# [Task statement]
Write down, unchanged, the entries from the first line through the line holding "def CEL.LEDGER_OVF.W : Fld := ⟨0x24, 31, 0⟩". Include no other line.

# [Data supplied]
○ ○ ○ ○ ○
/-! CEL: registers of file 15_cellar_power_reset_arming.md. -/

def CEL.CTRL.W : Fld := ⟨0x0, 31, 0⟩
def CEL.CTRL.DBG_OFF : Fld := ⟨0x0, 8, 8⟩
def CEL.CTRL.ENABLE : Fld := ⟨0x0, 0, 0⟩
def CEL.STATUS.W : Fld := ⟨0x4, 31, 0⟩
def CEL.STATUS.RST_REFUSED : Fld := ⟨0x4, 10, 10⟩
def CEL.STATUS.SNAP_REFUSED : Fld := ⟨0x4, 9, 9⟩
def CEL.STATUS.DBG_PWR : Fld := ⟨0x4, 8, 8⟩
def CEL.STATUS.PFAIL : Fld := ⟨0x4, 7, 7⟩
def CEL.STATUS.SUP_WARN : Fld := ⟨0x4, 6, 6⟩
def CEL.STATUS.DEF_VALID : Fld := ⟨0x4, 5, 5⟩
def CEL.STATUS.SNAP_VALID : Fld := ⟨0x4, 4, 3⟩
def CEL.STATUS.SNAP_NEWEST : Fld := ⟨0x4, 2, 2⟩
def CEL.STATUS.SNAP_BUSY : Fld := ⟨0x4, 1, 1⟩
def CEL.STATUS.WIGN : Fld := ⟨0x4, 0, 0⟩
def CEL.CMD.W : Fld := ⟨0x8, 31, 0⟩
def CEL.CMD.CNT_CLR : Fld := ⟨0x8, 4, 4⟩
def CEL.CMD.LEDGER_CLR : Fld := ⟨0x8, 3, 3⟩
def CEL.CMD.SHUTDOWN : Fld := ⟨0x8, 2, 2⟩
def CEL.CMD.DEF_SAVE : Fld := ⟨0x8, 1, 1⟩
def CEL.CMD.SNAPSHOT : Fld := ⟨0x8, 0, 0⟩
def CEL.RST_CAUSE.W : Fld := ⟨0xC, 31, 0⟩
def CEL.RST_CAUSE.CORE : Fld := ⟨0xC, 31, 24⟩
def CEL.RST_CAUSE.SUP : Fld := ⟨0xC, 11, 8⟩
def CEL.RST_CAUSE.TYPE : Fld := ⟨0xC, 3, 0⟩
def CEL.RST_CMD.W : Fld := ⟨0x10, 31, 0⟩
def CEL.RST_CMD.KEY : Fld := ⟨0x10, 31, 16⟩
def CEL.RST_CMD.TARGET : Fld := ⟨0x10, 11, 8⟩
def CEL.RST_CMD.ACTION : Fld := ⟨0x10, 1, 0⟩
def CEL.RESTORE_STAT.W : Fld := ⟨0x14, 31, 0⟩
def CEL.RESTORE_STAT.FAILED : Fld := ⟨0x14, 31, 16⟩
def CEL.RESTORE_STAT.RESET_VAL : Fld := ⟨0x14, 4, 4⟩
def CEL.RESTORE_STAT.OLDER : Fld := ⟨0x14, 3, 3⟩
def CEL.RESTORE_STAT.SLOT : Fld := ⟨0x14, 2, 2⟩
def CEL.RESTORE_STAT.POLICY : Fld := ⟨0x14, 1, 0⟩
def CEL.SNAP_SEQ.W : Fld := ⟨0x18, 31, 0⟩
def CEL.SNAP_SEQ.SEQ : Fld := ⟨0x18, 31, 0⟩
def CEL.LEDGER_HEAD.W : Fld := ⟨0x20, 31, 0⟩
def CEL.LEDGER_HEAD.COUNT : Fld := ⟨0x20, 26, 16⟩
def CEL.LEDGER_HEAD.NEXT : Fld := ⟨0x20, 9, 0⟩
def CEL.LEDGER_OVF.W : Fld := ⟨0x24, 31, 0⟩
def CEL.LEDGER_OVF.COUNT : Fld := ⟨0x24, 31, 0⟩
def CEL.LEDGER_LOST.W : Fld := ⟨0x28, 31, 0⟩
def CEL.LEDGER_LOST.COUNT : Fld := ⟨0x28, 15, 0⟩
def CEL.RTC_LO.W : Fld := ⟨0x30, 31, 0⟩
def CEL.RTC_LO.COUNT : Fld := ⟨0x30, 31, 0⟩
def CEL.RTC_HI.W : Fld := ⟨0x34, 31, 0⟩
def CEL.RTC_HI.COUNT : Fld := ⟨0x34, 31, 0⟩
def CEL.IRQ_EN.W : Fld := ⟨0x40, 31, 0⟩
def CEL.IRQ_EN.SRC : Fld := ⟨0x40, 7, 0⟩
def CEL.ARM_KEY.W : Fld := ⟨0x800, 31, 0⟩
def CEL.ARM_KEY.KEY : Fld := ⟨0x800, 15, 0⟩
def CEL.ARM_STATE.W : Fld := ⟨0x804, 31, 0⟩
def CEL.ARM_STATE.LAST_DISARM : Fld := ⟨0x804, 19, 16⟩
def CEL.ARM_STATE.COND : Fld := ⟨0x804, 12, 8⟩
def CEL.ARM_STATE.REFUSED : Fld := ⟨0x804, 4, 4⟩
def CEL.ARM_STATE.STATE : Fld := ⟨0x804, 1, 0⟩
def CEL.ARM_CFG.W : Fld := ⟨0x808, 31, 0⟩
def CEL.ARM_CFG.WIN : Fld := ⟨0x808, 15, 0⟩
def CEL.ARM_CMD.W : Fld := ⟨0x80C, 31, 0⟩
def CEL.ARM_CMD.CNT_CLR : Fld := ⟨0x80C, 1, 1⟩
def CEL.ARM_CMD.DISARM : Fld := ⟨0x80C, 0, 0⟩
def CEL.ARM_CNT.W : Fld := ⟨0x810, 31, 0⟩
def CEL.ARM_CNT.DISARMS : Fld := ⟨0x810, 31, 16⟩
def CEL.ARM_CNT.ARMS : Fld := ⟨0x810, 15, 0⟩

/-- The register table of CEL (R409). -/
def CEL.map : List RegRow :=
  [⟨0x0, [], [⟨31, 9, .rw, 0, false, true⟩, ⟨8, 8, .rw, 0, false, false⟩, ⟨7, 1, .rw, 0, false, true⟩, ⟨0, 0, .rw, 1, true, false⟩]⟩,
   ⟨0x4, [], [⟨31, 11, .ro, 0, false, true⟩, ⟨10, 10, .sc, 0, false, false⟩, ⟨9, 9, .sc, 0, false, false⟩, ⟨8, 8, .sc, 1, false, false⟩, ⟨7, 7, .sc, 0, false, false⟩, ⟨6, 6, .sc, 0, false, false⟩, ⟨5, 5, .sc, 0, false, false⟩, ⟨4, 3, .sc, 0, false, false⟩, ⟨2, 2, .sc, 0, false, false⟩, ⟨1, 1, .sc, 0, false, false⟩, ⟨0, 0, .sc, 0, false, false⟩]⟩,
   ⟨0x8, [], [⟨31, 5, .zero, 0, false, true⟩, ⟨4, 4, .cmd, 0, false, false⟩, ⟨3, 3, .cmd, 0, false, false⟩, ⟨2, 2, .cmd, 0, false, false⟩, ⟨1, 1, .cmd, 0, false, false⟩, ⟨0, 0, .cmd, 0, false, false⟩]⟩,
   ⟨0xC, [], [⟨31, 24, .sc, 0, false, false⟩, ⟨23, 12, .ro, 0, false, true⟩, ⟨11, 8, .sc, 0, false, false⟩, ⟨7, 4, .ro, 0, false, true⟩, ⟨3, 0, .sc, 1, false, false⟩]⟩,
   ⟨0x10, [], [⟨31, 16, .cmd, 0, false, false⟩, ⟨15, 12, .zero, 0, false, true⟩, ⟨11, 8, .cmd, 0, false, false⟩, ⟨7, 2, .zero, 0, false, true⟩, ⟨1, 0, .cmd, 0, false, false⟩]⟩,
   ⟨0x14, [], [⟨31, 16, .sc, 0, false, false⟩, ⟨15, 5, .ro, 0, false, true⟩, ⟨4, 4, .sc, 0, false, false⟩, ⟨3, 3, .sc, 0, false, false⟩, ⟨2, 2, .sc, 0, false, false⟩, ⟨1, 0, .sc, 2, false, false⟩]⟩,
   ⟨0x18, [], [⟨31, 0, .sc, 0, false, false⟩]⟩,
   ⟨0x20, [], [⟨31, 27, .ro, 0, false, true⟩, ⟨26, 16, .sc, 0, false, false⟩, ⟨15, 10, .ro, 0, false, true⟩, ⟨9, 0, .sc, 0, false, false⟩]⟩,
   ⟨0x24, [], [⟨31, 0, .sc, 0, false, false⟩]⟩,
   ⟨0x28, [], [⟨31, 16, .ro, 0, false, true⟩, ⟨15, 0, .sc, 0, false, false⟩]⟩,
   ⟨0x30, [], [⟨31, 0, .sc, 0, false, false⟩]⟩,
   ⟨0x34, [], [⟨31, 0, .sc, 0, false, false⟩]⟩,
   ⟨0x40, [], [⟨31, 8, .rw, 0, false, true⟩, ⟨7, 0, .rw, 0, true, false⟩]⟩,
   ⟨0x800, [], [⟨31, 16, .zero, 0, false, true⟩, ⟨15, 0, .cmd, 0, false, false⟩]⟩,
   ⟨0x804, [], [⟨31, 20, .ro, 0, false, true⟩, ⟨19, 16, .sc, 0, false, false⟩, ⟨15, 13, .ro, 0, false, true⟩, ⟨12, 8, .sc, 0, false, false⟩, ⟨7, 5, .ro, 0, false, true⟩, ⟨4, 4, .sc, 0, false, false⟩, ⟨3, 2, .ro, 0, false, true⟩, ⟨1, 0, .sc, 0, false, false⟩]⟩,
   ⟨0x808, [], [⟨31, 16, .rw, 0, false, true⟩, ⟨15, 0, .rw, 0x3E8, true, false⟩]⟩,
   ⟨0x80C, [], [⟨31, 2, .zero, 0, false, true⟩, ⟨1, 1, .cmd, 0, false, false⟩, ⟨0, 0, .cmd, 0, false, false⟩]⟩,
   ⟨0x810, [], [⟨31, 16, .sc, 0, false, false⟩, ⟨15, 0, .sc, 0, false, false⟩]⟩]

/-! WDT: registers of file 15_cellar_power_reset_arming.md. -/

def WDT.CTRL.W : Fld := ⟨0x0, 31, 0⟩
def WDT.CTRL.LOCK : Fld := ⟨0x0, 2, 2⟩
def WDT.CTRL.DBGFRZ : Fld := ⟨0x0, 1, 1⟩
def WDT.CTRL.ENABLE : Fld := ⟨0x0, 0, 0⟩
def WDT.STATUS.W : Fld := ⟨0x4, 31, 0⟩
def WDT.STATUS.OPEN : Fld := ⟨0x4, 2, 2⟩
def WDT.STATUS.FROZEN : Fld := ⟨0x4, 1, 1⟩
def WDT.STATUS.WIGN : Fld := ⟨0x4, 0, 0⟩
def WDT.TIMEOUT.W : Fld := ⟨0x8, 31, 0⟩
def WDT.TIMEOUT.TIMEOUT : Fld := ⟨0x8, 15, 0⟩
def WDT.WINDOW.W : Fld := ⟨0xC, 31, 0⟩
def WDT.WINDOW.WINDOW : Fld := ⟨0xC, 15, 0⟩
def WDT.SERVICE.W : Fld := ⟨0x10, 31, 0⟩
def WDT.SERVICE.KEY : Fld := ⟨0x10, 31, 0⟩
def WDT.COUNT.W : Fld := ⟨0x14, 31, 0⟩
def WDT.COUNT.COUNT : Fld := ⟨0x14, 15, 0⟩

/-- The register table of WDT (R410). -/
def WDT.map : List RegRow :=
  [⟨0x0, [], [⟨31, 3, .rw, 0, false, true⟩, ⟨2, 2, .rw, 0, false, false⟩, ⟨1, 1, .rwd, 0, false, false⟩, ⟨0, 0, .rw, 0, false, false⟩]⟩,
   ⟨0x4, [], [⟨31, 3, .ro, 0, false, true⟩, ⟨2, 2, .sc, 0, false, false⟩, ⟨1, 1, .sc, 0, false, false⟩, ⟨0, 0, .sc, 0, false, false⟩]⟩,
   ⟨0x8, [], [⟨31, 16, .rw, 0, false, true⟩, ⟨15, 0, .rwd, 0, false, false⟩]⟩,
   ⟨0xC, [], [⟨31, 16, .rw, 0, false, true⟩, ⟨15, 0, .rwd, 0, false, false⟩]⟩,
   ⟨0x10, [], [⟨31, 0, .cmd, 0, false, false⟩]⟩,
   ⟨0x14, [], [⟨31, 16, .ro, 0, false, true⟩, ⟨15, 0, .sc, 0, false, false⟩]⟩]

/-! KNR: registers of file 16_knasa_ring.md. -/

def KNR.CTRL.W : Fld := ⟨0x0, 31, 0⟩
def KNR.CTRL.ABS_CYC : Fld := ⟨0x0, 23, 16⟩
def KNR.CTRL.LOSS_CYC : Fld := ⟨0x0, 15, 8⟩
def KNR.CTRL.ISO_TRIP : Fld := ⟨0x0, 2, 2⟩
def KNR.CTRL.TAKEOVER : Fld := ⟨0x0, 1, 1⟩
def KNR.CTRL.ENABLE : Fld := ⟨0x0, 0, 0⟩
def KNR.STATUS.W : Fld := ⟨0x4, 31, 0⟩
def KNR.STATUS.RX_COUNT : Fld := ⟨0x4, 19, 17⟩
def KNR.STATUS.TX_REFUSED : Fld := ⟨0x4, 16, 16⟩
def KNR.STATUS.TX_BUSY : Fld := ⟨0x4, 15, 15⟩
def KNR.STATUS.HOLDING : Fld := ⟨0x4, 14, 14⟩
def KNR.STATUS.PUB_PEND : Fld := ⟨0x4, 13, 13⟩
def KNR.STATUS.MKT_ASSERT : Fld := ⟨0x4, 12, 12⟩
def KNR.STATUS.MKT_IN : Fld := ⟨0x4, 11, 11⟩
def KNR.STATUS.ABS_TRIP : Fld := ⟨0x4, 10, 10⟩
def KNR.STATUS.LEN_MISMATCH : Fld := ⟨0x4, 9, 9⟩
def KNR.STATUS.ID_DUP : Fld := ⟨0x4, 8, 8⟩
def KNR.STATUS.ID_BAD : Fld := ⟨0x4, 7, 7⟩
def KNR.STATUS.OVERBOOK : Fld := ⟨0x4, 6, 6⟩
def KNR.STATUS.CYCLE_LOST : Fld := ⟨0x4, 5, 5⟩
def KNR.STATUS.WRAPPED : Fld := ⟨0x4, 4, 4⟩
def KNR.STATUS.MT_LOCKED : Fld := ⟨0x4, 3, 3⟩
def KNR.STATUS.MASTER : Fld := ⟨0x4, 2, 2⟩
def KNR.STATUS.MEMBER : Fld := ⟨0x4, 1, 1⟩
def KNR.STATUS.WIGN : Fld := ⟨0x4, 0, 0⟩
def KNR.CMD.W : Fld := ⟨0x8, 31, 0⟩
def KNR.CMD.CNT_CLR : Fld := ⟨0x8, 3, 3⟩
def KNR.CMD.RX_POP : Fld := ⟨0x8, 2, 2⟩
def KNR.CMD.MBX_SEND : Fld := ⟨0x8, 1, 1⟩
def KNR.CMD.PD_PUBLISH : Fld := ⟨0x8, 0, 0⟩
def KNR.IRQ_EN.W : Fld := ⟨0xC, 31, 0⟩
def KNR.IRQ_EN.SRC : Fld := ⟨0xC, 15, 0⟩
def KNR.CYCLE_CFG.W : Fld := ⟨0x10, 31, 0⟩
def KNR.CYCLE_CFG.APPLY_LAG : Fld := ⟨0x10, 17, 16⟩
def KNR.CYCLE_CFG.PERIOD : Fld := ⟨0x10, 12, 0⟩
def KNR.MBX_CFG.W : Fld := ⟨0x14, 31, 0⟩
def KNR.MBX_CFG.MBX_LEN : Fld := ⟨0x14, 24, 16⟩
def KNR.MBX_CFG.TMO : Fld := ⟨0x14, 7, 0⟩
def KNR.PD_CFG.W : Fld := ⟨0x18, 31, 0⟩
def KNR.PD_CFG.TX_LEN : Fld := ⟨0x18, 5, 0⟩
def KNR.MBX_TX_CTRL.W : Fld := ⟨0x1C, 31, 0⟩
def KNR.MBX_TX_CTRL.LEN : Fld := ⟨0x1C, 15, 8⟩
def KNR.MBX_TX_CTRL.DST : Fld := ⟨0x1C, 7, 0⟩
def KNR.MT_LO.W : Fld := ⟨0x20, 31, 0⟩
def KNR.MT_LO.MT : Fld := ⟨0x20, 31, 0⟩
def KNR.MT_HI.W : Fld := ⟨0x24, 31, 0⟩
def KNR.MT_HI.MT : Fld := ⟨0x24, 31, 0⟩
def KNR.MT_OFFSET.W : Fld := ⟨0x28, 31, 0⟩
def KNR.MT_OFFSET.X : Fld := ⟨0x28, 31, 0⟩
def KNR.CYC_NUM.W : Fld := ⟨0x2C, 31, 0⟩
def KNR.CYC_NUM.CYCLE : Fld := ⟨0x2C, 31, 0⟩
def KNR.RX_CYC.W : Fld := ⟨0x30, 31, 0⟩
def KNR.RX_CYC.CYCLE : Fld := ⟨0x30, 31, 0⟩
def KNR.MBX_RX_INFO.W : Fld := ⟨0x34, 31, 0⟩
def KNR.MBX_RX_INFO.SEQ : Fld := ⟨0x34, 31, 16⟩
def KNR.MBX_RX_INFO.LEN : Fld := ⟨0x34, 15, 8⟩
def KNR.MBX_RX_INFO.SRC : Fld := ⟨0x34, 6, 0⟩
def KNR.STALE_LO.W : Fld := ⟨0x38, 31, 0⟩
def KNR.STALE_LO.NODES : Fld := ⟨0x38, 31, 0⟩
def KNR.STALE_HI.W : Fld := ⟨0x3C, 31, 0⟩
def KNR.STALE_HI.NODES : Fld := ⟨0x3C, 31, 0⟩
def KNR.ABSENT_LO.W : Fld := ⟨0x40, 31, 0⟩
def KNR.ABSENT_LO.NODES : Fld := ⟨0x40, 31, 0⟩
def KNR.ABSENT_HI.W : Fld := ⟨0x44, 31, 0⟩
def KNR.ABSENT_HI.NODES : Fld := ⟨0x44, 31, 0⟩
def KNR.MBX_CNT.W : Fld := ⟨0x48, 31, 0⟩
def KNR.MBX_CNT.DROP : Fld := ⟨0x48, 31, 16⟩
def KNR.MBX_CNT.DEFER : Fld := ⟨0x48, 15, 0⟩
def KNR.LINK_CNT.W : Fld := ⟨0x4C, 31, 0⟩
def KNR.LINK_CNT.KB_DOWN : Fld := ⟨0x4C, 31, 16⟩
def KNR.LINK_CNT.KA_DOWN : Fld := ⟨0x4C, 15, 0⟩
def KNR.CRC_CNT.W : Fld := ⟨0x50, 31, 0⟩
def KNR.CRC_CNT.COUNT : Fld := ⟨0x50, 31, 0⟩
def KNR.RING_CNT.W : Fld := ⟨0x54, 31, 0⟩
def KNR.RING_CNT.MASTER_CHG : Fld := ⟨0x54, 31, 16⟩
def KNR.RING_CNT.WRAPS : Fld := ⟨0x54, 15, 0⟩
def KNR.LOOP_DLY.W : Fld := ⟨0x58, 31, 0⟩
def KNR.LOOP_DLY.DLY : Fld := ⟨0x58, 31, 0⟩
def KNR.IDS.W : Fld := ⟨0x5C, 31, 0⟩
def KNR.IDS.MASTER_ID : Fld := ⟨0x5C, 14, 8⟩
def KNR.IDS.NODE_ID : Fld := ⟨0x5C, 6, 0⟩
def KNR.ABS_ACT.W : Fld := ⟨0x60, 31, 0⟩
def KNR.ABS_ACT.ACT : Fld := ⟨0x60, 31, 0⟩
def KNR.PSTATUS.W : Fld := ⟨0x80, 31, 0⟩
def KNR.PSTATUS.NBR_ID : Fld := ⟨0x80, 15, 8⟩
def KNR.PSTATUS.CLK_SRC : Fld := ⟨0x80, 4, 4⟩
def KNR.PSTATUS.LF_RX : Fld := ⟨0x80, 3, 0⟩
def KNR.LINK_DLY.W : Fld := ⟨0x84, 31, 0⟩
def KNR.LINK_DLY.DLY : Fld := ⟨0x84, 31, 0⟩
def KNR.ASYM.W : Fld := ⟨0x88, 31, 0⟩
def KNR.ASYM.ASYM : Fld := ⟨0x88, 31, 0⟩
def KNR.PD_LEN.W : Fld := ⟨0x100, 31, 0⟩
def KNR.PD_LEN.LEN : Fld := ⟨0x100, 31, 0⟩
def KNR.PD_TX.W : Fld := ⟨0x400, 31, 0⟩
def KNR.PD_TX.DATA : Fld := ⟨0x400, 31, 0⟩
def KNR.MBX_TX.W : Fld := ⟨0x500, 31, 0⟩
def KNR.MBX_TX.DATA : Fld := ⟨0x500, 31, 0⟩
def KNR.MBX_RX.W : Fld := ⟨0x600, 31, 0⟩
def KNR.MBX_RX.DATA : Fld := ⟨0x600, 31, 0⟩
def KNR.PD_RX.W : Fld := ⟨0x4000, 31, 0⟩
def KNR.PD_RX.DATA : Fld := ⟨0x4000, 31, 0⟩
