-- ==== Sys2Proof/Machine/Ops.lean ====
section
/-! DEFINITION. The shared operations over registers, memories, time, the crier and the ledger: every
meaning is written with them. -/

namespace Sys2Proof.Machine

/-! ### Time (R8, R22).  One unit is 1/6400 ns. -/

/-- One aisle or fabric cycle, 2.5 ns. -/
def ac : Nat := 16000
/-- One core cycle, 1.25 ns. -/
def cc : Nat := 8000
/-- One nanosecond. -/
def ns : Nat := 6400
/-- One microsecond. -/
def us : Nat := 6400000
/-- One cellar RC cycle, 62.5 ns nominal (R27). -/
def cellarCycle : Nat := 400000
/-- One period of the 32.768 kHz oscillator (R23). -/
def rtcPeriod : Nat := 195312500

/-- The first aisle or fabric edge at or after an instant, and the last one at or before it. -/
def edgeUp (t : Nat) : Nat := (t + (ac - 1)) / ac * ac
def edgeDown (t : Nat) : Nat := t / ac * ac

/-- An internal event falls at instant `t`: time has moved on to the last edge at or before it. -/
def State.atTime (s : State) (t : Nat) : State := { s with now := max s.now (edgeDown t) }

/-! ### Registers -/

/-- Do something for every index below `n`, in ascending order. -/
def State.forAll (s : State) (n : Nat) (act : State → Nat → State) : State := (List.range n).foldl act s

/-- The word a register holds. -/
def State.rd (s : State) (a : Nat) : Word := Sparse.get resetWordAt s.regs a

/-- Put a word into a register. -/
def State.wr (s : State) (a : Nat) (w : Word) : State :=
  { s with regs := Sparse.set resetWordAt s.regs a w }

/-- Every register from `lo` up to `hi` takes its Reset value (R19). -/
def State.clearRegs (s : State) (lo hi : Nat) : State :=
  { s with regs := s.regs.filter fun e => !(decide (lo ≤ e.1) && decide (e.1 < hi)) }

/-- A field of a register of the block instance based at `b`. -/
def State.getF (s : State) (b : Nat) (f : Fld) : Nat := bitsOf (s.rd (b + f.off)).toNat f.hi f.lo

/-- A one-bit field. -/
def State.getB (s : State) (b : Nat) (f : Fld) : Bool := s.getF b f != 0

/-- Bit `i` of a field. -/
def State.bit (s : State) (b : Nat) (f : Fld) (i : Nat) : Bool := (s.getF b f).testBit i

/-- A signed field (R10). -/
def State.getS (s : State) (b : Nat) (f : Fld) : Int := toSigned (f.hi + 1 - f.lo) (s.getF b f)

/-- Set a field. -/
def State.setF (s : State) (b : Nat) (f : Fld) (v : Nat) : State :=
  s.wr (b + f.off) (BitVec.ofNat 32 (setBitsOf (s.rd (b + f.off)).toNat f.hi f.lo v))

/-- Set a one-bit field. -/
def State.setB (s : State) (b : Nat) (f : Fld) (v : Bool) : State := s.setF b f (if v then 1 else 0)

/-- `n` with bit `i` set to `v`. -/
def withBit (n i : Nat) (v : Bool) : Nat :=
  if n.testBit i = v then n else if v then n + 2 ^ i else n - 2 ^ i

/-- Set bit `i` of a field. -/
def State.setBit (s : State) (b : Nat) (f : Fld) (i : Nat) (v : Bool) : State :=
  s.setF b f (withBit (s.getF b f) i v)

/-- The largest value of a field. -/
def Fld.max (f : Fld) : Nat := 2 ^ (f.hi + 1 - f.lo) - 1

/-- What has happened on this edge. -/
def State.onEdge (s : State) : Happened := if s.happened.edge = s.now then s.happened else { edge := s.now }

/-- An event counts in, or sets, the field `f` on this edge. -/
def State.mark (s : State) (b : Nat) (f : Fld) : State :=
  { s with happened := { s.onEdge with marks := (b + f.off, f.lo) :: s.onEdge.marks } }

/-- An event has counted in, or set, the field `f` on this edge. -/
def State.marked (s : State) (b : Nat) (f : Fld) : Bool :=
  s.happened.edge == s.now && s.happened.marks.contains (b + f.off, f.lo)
○ ○ ○ ○ ○
# [Response below]
/-! CEL: registers of file 15_cellar_power_reset_arming.md. -/

def CEL.CTRL.W : Fld := ⟨0x0, 31, 0⟩
def CEL.CTRL.DBG_OFF : Fld := ⟨0x0, 8, 8⟩
def CEL.CTRL.ENABLE : Fld := ⟨0x0, 0, 0⟩
def CEL.STATUS.W : Fld := ⟨0x4, 31, 0⟩
def CEL.STATUS.RST_REFUSED : Fld := ⟨0x4, 10, 10⟩
def CEL.STATUS.SNAP_REFUSED : Fld := ⟨0x4, 9, 9⟩
def CEL.STATUS.DBG_PWR : Fld := ⟨0x4, 8, 8⟩
def CEL.STATUS.PFAIL : Fld := ⟨0x4, 7, 7⟩
def CEL.STATUS.SUP_WARN : Fld := ⟨0x4, 6, 6⟩
def CEL.STATUS.DEF_VALID : Fld := ⟨0x4, 5, 5⟩
def CEL.STATUS.SNAP_VALID : Fld := ⟨0x4, 4, 3⟩
def CEL.STATUS.SNAP_NEWEST : Fld := ⟨0x4, 2, 2⟩
def CEL.STATUS.SNAP_BUSY : Fld := ⟨0x4, 1, 1⟩
def CEL.STATUS.WIGN : Fld := ⟨0x4, 0, 0⟩
def CEL.CMD.W : Fld := ⟨0x8, 31, 0⟩
def CEL.CMD.CNT_CLR : Fld := ⟨0x8, 4, 4⟩
def CEL.CMD.LEDGER_CLR : Fld := ⟨0x8, 3, 3⟩
def CEL.CMD.SHUTDOWN : Fld := ⟨0x8, 2, 2⟩
def CEL.CMD.DEF_SAVE : Fld := ⟨0x8, 1, 1⟩
def CEL.CMD.SNAPSHOT : Fld := ⟨0x8, 0, 0⟩
def CEL.RST_CAUSE.W : Fld := ⟨0xC, 31, 0⟩
def CEL.RST_CAUSE.CORE : Fld := ⟨0xC, 31, 24⟩
def CEL.RST_CAUSE.SUP : Fld := ⟨0xC, 11, 8⟩
def CEL.RST_CAUSE.TYPE : Fld := ⟨0xC, 3, 0⟩
def CEL.RST_CMD.W : Fld := ⟨0x10, 31, 0⟩
def CEL.RST_CMD.KEY : Fld := ⟨0x10, 31, 16⟩
def CEL.RST_CMD.TARGET : Fld := ⟨0x10, 11, 8⟩
def CEL.RST_CMD.ACTION : Fld := ⟨0x10, 1, 0⟩
def CEL.RESTORE_STAT.W : Fld := ⟨0x14, 31, 0⟩
def CEL.RESTORE_STAT.FAILED : Fld := ⟨0x14, 31, 16⟩
def CEL.RESTORE_STAT.RESET_VAL : Fld := ⟨0x14, 4, 4⟩
def CEL.RESTORE_STAT.OLDER : Fld := ⟨0x14, 3, 3⟩
def CEL.RESTORE_STAT.SLOT : Fld := ⟨0x14, 2, 2⟩
def CEL.RESTORE_STAT.POLICY : Fld := ⟨0x14, 1, 0⟩
def CEL.SNAP_SEQ.W : Fld := ⟨0x18, 31, 0⟩
def CEL.SNAP_SEQ.SEQ : Fld := ⟨0x18, 31, 0⟩
def CEL.LEDGER_HEAD.W : Fld := ⟨0x20, 31, 0⟩
def CEL.LEDGER_HEAD.COUNT : Fld := ⟨0x20, 26, 16⟩
def CEL.LEDGER_HEAD.NEXT : Fld := ⟨0x20, 9, 0⟩
def CEL.LEDGER_OVF.W : Fld := ⟨0x24, 31, 0⟩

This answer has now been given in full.